| Combination of aperture and field of view |
Visual sketches of IFN; see common objects in a larger composition. |
| F2.8 primary |
Make it yourself. If you have a couple of mirrors under your belt, then this should not be out of reach. |
| Light throughput compared to refractor |
Equivalent unobstructed aperture is 5.5 inches (6 inches aperture / refractor throuhput of 95% * enhanced coating 96% primary * enhanced coating 96% secondary * 0.94 (aperture reduction due to 1/3 diagonal obstruction)) |
| Field curvature caused by short focal length |
Not an issue at 17 inches focal length. |
| Contrast |
The contrast appears exception under dark skies. |
| Central obstruction due to relatively large secondary mirror |
The central obstruction ratio between the diagonal and primary mirrors is about one-third (2.1 inch diagonal), which causes optical quality to drop by about 1/6 wavefront. |
| Coma corrector intrustion into the light path. |
The P2 corrector in my 13 inch f/3.0 intrudes 1/4 that of the diagonal's obstruction (1.5% of the overall light available). The 6 inch's intrusion is 1/2 that of the diagonal obstruction (or 7% of the overall light). This does not affect observations. For more on my thoughts, read this. |
| Vignetting caused by the coma corrector |
Another concern is vignetting caused by the P2's barrel. Slightly defocusing the star's image into a disc and moving it around the field, I tested for and found no vignetting caused by the bottom of the coma corrector. |
| Optical alignment |
Optical alignment proved no more challenging than my 13.2 inch f3.0 scope. A good laser collimator and very accurately centered notebook ring on the primary proved sufficient. The alignment cannot sag or change at all (maximum deviation is a fraction of a mm) as the scope is moved from a horizontal to a vertical direction. |
| Focusing |
Requires an precision focuser able to position the eyepiece to better than 0.001 inches. |
| Exit pupil thoughts |
How to test for exit pupil without ruining dark adaption and causing the pupil to shrink? I test by slightly defocusing the star image so that it forms a disc.

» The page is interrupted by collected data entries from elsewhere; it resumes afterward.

-- ==== Sys2Proof/Machine/Recorder.lean ====
section
/-! DEFINITION. The recorder's own actions (spec/16): records and REC_START, histogram flushes, the µs counters, the
trace drain, the end of a dump, counter groups; the status mirror (R358), DMA error responses (R63), and the identity
layout (R75). -/

namespace Sys2Proof.Machine

/-! ## The event ring (R447 to R453) -/

/-- A record is written to its slot; NEXT moves on in the cycle of its last write. -/
def Gov.putRecord (g : Gov) (e : Evt) : Gov :=
  let s := g.rd F.REC_HEAD_NEXT
  let slot := s % g.rd F.REC_HEAD_SLOTS
  let g := if g.dark (36 + slot / 8192) then g
    else { g with recr := { g.recr with ring := mput g.recr.ring slot { valid := true, seq := s, evt := e } } }
  (g.wr F.REC_HEAD_NEXT (s + 1)).count (F.REC_CNT_COUNT 0) 1

/-- Once the queue has space again, REC_DROPPED enters it ahead of every later event. (DEDUCED, log 64) -/
def Gov.noteDropped (g : Gov) : Gov :=
  if g.recr.dropped = 0 ∨ 256 ≤ g.recr.queue.length then g
  else
    let e : Evt := { code := 0x0001, time := g.gtime, unal := !g.flag F.GTIME_STAT_ALIGNED,
                     sat := decide (0xFFFFFFFF < g.recr.dropped), p0 := p32 g.recr.dropped,
                     p1 := g.recr.dropTime % 2 ^ 32, p2 := g.recr.dropTime / 2 ^ 32 % 2 ^ 32 }
    { g with recr := { g.recr with queue := g.recr.queue ++ [e], dropped := 0, dropTime := 0 } }

/-- The recorder writes the next queued event into the ring. -/
def eventRecordWrite (g : Gov) : Gov :=
  if g.live ∧ g.recr.started then
    match g.recr.queue with
    | e :: r => (({ g with recr := { g.recr with queue := r } }).putRecord e).noteDropped
    | [] => g
  else g

/-- The level conditions of Table 15.5, as they hold now. -/
def Gov.svcLevels (b : Build) (g : Gov) : List Nat :=
  let phases := fun (p : Nat → Bool) => (List.range b.phases).any p
  let rails := fun (p : Nat → Bool) => (List.range b.rails).any p
  [(0, phases (fun p => g.rd (F.PH_STAT_STATE p) == 3)),
   (1, phases (fun p => g.rd (F.PH_STAT_STATE p) == 4 && (match railOf b g p with
      | some n => g.rd (F.RAIL_SEQ_EN n) == 1
      | none => false))),
   (3, rails (fun n => g.mode n == mFAULT)),
   (6, (List.range 512).any (fun t => b.tile t && g.flag (F.ST_TILE_NOREP t) && (g.trec t).norepTold)),
   (7, g.rd F.FT_STAT_BLIND != 0),
   (8, g.flag F.FT_STAT_DERATE),
   (9, g.flag F.FT_STAT_LATCHED),
   (10, g.rd F.STORE_RET_BANKS != 0),
   (11, g.pl.held != []),
   (14, g.rcv.pwrcyc)].filterMap (fun (e : Nat × Bool) => if e.2 then some e.1 else none)

/-- The level bits of SVC_CAUSE whose conditions hold are set, as in every cycle (R435). -/
def Gov.setLevels (b : Build) (g : Gov) : Gov := (g.svcLevels b).foldl (fun g i => g.svc i) g

/-- Clearing ends: the banks whose pattern failed are retired, and REC_START is record 0, its parameters sampled now
(R104, R453). -/
def recStartWrite (b : Build) (bad : List Nat) (g : Gov) : Gov :=
  if g.live ∧ g.stage = sSTORE ∧ g.recr.started = false then
    let g := (g.runTo 98304).setLevels b
    let g := (bad.filter (fun k => decide (k < 48) && (g.cold || decide (k ≠ 43 ∧ k ≠ 44)))).foldl
      (retireCleared b) g
    let e : Evt := { code := 0x0004, time := 0, unal := true, p0 := g.rd F.GOV_STAT_RSTCNT, p1 := b2n g.cold,
                     p2 := g.rd F.STORE_RET_BANKS % 2 ^ 32, p3 := g.rd F.SVC_CAUSE_CAUSE }
    let g := { g with recr := { g.recr with queue := g.recr.queue.filter (fun x => x.code != 0x0004), started := true } }
    (g.putRecord e).noteDropped
  else g

/-- REC_MARK: the record and, in every enabled trace buffer, a marker entry (R410, R454). -/
def recMark (port mbx arg p0 p1 : Nat) (g : Gov) : Gov :=
  let a := arg % 2 ^ 17 + mbx % 16 * 2 ^ 17
  let g := (g.evp port 0x0003 a p0 p1 (g.rd F.PL_LAST_STEP)).count (F.REC_CNT_COUNT 6) 1
  g.each (List.range 8) (fun g k => g.trace k 0xFFF a p0 p1 (g.rd F.PL_LAST_STEP))

/-- The record of sequence number `s`, if the ring still holds it (R411). -/
def Gov.recordOf (g : Gov) (s : Nat) : Option RingRec :=
  let slot := s % g.rd F.REC_HEAD_SLOTS
  match mfind g.recr.ring slot with
  | some r => if r.valid ∧ r.seq = s ∧ g.dark (36 + slot / 8192) = false then some r else none
  | none => none

/-- The newest record: NEXT − 1 (R449). -/
def Gov.newestRecord (g : Gov) : Option RingRec := g.recordOf ((g.rd F.REC_HEAD_NEXT + 2 ^ 32 - 1) % 2 ^ 32)

/-! ## Histograms and counters (R455 to R462) -/

/-- The index of the instant `per` × j that a timed row marks: the next one after `last`, or the latest that has come. -/
def nextInstant (last per now : Nat) : Nat := max (last + 1) (now / per)

/-- Every histogram is flushed at an instant of 10,000 × j ns. -/
def histogramFlush (g : Gov) : Gov :=
  if g.live then
    let j := nextInstant g.recr.lastFlush 10000 g.gtime
    let g := g.runTo (10000 * j)
    let g := { g with recr := { g.recr with lastFlush := j } }
    g.each (List.range 64) (fun g h => g.flushHist h)
  else g

/-- The utilisation counters take their condition at a µs instant (Table 16.5). -/
def utilTick (b : Build) (g : Gov) : Gov :=
  let up := fun (k : Nat) (c : Bool) (g : Gov) => if c then g.count (F.UTIL_CNT_COUNT k) 1 else g
  let dies := List.range b.dies
  let g := up 0 g.brg.govReady g
  let g := up 1 (g.grantsBy (fun x => x.st == 1 && x.cls != 0) != []) g
  let g := up 2 ((List.range b.rails).any (fun n => g.mode n == mCLOSED && !g.horizonValid n)) g
  let g := up 3 (dies.any (fun d => decide (g.rd (F.DMD_DIE_CEIL d) < g.rd (F.TH_DIE_CNOM d)))) g
  let g := up 4 (dies.any (fun d => g.rd (F.ST_THR_TLVL d) != 0)) g
  let g := up 5 g.recr.limitedUs g
  let g := up 6 (dies.any (fun d => (List.range b.tiles).any (fun i => decide (2 ≤ g.rd (F.ST_TILE_DLVL (64 * d + i)))))) g
  let e := g.recr.energyAcc + sumTo b.rails (fun n => g.rd (F.RAIL_MEAS_POUT n))
  let g := { g with recr := { g.recr with energyAcc := e % 8000, limitedUs := false } }
  g.count (F.UTIL_CNT_COUNT 7) (e / 8000)

/-- The histograms sampled each µs take their samples (Table 16.7). -/
def histTick (b : Build) (g : Gov) : Gov :=
  let g := g.each (List.range b.rails) (fun g n =>
    let g := if g.mode n = mOFF then g else g.histo n (g.rd (F.RAIL_MEAS_ISUM n) : Int)
    if g.mode n = mCLOSED then
      g.histo (16 + n) ((g.rd (F.RAIL_STAT_VREF n) : Int) - (g.rd (F.RAIL_MEAS_VS n) : Int))
    else g)
  let g := g.each (List.range b.dies) (fun g d =>
    g.histo (32 + d) ((sumTo b.rails (fun n => if g.railDie n = d then g.rd (F.RAIL_MEAS_POUT n) else 0) : Nat) : Int))
  let g := g.histo 61 ((min 16384 g.dm.backlog.length : Nat) : Int)
  let g := g.histo 62 (g.ordsOut : Int)
  let g := g.histo 63 (g.recr.deepTiles.length : Int)
  { g with recr := { g.recr with deepTiles := [] } }

/-- A GTIME instant of 1,000 × j ns; the greatest module demand since the last frame is kept too (R270). -/
def microsecondTick (b : Build) (g : Gov) : Gov :=
  if g.live then
    let j := nextInstant g.recr.lastUs 1000 g.gtime
    let g := g.runTo (1000 * j)
    let g := { g with recr := { g.recr with lastUs := j }, hr := { g.hr with pk := max g.hr.pk (g.modDemand b) } }
    histTick b (utilTick b g)
  else g

/-- The field of counter `k` of group `grp` (Table 16.4). -/
def cntField (grp k : Nat) : Fld :=
  match grp with
  | 0 => F.DMD_CNT_COUNT k
  | 1 => F.PL_CNT_COUNT k
  | 2 => F.RCV_CNT_COUNT k
  | 3 => F.REC_CNT_COUNT k
  | 4 => F.UTIL_CNT_COUNT k
  | _ => F.ERR_CNT_COUNT k

/-- CNT_CLEAR of group `grp`: the counters as sampled, and 0 from then on. -/
def cntClear (grp : Nat) (g : Gov) : Gov × List Nat :=
  (g.each (List.range 8) (fun g k => g.wr (cntField grp k) 0), (List.range 8).map (fun k => g.rd (cntField grp k)))

/-! ## The trace drain (R466, R467) -/

/-- The buffer that the drain takes next, in rotation from the one last served. -/
def Gov.drainNext (g : Gov) : Option Nat :=
  ((List.range 8).map (fun i => (g.recr.drainLast + 1 + i) % 8)).find? (fun k => (g.tbuf k).held != 0)

/-- The ring has room for one more entry. -/
def Gov.ringRoom (g : Gov) : Bool :=
  !g.flag F.TRC_STAT_NORING
    && decide ((g.rd F.TRC_PROD_PROD + 2 ^ 32 - g.rd F.TRC_CONS_CONS) % 2 ^ 32 < g.recr.ringCur.2 / 32)

/-- The oldest undrained entry of a buffer as four words; one whose word was lost reads 0 (Table 15.6). -/
def TBuf.oldest (x : TBuf) : List Nat :=
  match mfind x.img ((x.pos + 2048 - x.held) % 2048) with
  | some e => (List.range 4).map e.word
  | none => [0, 0, 0, 0]

/-- An entry is sent to the ring, where none is being drained. -/
def drainStart (g : Gov) : Gov :=
  if g.recr.draining.isSome ∨ g.ringRoom = false ∨ g.flag F.DMA_STAT_TRACE_ERR then g
  else
    match g.drainNext with
    | some k =>
      let a := g.recr.ringCur.1 + 32 * g.rd F.TRC_PROD_PROD % g.recr.ringCur.2
      let g := { g with recr := { g.recr with draining := some k } }
      g.dmaOpen 0 a true (g.tbuf k).oldest traceParts
    | none => g

/-- The write responses of the entry being drained have come. -/
def drainDone (g : Gov) : Gov :=
  match g.recr.draining with
  | some k =>
    let x := g.tbuf k
    let g := g.setTbuf k { x with held := x.held - 1 }
    let g := (g.wr F.TRC_PROD_PROD (g.rd F.TRC_PROD_PROD + 1)).count (F.REC_CNT_COUNT 4) 1
    let g := { g with recr := { g.recr with draining := none, drainLast := k } }.dmaShut 0
    if g.recr.ringNew.isSome then g.ringTake else g
  | none => g

/-- One entry is drained: sent where none is on its way, and taken where its responses have come. (DESIGN CHOICE, log 59) -/
def traceDrain (written : Bool) (g : Gov) : Gov :=
  if g.live then (if written then drainDone (drainStart g) else drainStart g) else g

/-! ## The identity layout (Table 2.15) -/

/-- The 26 bytes of the identity layout. -/
def Gov.identBytes (b : Build) (g : Gov) : List Nat :=
  leBytes 4 (g.regWord b 15 0x0) ++ leBytes 4 (g.regWord b 15 0x8) ++ leBytes 8 (g.regWord b 15 0x10)
    ++ leBytes 7 (g.rd F.HOST_LOT_LOT)
    ++ [g.rd F.HOST_POS_WAFER + (if g.rd F.HOST_POS_FSTAT = 1 then 0 else 128), g.rd F.HOST_POS_X, g.rd F.HOST_POS_Y]

/-- Bytes as 64-bit words, byte 0 lowest. -/
def bytesToWords (n : Nat) (l : List Nat) : List Nat := (List.range n).map (fun i => leAt l (8 * i) 8)

/-! ## The end of a dump (R468 to R471) -/

/-- The 192-byte header of a dump that ends now, DONE included; `begun` gives the instants at which the reading of its
sections began. -/
def Dump.header (b : Build) (g : Gov) (d : Dump) (begun : List Nat) : List Nat :=
  let sect := fun (i : Nat) =>
    if i < d.sects.length then
      leBytes 4 (192 + (d.sects.take i).foldl (· + ·) 0) ++ leBytes 4 (d.sects.getD i 0) ++ leBytes 8 (begun.getD i 0)
    else leBytes 16 0
  bytesToWords 24 (leBytes 2 1 ++ [d.kind, d.status] ++ leBytes 4 d.trig ++ leBytes 8 d.tStart ++ leBytes 8 g.gtime
    ++ g.identBytes b ++ leBytes 2 (g.rd F.GOV_STAT_RSTCNT) ++ leBytes 4 d.step ++ leBytes 4 d.sects.length
    ++ leBytes 4 d.nextSeq ++ (List.range 5).flatMap sect ++ leBytes 44 0 ++ leBytes 4 1)

/-- A SEQUENCE dump whose copy is taken is written, or a remembered trigger is acted on, once no dump runs. -/
def Gov.nextDump (g : Gov) : Gov :=
  match g.recr.seqWait with
  | some a =>
    let g := { g with recr := { g.recr with seqWait := none } }
    g.beginDump a (if a.sid.isSome then [256, 16 * a.pages.length] else [])
  | none =>
    match g.recr.dumpTrig with
    | some t => { g with recr := { g.recr with dumpTrig := none } }.autoDump t
    | none => g

/-- Every section of the dump that runs has its write responses: DONE is written. -/
def dumpComplete (b : Build) (begun : List Nat) (g : Gov) : Gov :=
  match g.recr.dump with
  | some d =>
    if g.live ∧ g.flag F.DMA_STAT_DUMP_ERR = false then
      let g := { g with recr := { g.recr with dump := none, header := d.header b g begun } }.dmaShut 1
      let g := ((g.wr F.DUMP_STAT_BUSY 0).wr F.DUMP_STAT_DONE_SEEN 1).wr F.DUMP_STAT_LAST_STATUS d.status
      let g := g.count (F.REC_CNT_COUNT 5) 1
      (g.ev 0x0005 (d.kind + d.status * 2 ^ 8) (192 + d.sects.foldl (· + ·) 0) d.trig 0).nextDump
    else g
  | none => g

/-! ## The status mirror (R358) -/

/-- Words 1 to 30 of a snapshot taken now (Table 13.6); the copies of MSEQ are words 0 and 31. -/
def Gov.mirrorWords (b : Build) (g : Gov) : List Nat :=
  [g.gtime, g.regWord b 15 0x2000, g.regWord b 15 0xC210, g.regWord b 15 0xA008, g.regWord b 15 0x2050,
    g.regWord b 15 0x16000, g.rd F.MIR_CTL_SKIP] ++ (List.range 16).map (fun n => g.regWord b 15 (0x1010 + 64 * n))
    ++ List.replicate 7 0

/-- The writes of a snapshot begin: the first copy of MSEQ goes out. -/
def Gov.mirrorBegin (g : Gov) (ws : List Nat) : Gov :=
  let q := (g.rd F.MIR_CTL_MSEQ + 1) % 2 ^ 32
  let a := 16 * g.rd F.MIR_ADDR_ADDR
  { g with mir := { g.mir with snap := some (q :: ws), wait := none } }.dmaOpen 2 a true ((q :: ws) ++ [q]) mirrorParts

/-- An instant of 10,000 × j ns: a snapshot is taken. One whose writes have not begun by now is skipped, and so is one
taken while an error response is outstanding. (DEDUCED, log 60) -/
def mirrorSnapshot (b : Build) (g : Gov) : Gov :=
  if g.live then
    let j := nextInstant g.mir.lastJ 10000 g.gtime
    let g := g.runTo (10000 * j)
    let g := { g with mir := { g.mir with lastJ := j } }
    let g := if g.mir.wait.isSome then
      { g.count F.MIR_CTL_SKIP 1 with mir := { g.mir with wait := none } } else g
    if g.flag F.MIR_CTL_EN = false then g
    else if g.flag F.DMA_STAT_MIR_ERR then g.count F.MIR_CTL_SKIP 1
    else if g.mir.snap.isSome then { g with mir := { g.mir with wait := some (g.mirrorWords b) } }
    else g.mirrorBegin (g.mirrorWords b)
  else g

/-- The middle part of the snapshot has its responses: the second copy of MSEQ is written, and MSEQ advances. The response
of that copy comes with it. (DEDUCED, log 101) -/
def mirrorWritten (g : Gov) : Gov :=
  match g.mir.snap with
  | some _ =>
    let g := { g.wr F.MIR_CTL_MSEQ (g.rd F.MIR_CTL_MSEQ + 1) with mir := { g.mir with snap := none } }.dmaShut 2
    match g.mir.wait with
    | some ws => g.mirrorBegin ws
    | none => g
  | none => g

/-! ## DMA errors (R63, R295, R312) -/

/-- An error response to a transaction of function `f`: the function stops with its error bit set. -/
def dmaStop (f : Nat) (x : DmaTx) (q : DmaReq) (g : Gov) : Gov :=
  let g := (g.wr (dmaErrFld f) 1).count (F.ERR_CNT_COUNT 6) 1
  let a := x.reqAddr q
  let g := (g.ev 0x0006 f q.id (a % 2 ^ 32) (a / 2 ^ 32 % 2 ^ 24)).dmaShut f
  if f = 0 then
    let g := { g with recr := { g.recr with draining := none } }
    if g.recr.ringNew.isSome then g.ringTake else g
  else if f = 2 then { g with mir := { g.mir with snap := none } }
  else if f = 3 then
    match g.pl.cur with
    | some c =>
      let g := g.wr (if c.fetched then F.PL_STAT_REPLY_ERR else F.PL_STAT_FETCH_ERR) 1
      plEnd { g with pl := { g.pl with ords := g.pl.ords.map (fun o => { o with replyWait := false }) } }
    | none => g
  else g

/-- After the responses of the oldest `done` transactions of function `f`, an error response comes for its transaction `id`;
one that answers no transaction outstanding changes nothing. -/
def dmaError (f id done : Nat) (g : Gov) : Gov :=
  let g' := dmaResponds f done g
  match mfind g'.dma f, g'.dmaReq f id with
  | some x, some q => dmaStop f x q g'
  | _, _ => g

end Sys2Proof.Machine
end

Since I can see the mirror's edge, I know that my eye's pupil is not truncating the mirror's aperture. I must place my eye exactly at the correct location centered and above the eyepiece using the rubber eyeguard. I also use the 17mm Ethos with its 3+ degree field of view at slightly higher power where my eye doesn't need to stay exactly centered. The 21mm Ethos eyepiece with this scope gives an exit pupil of 6.4mm. My eye opens to this size. But what would be the consequences if my exit pupil were smaller? If my eye opened only to 6mm then that's equivalent to stopping down the aperture to 5.6 inches, or a drop of about 10% illumination or about 0.1 magnitude. And keep in mind that both the object and the sky background are equally affected, leaving the ratio between the two or the contrast the same. I've not been able to observe this difference. Aperture is an important consideration seting the overall size and weight of the telescope. Field of view is equally important. Try considering field of view first. With this approach you determine the aperture based on the lowest power eyepiece in combination with your eye's pupil, giving the widest possible field of view. This makes the eye the limitation, not aperture, not field of view. That's as good as it gets. |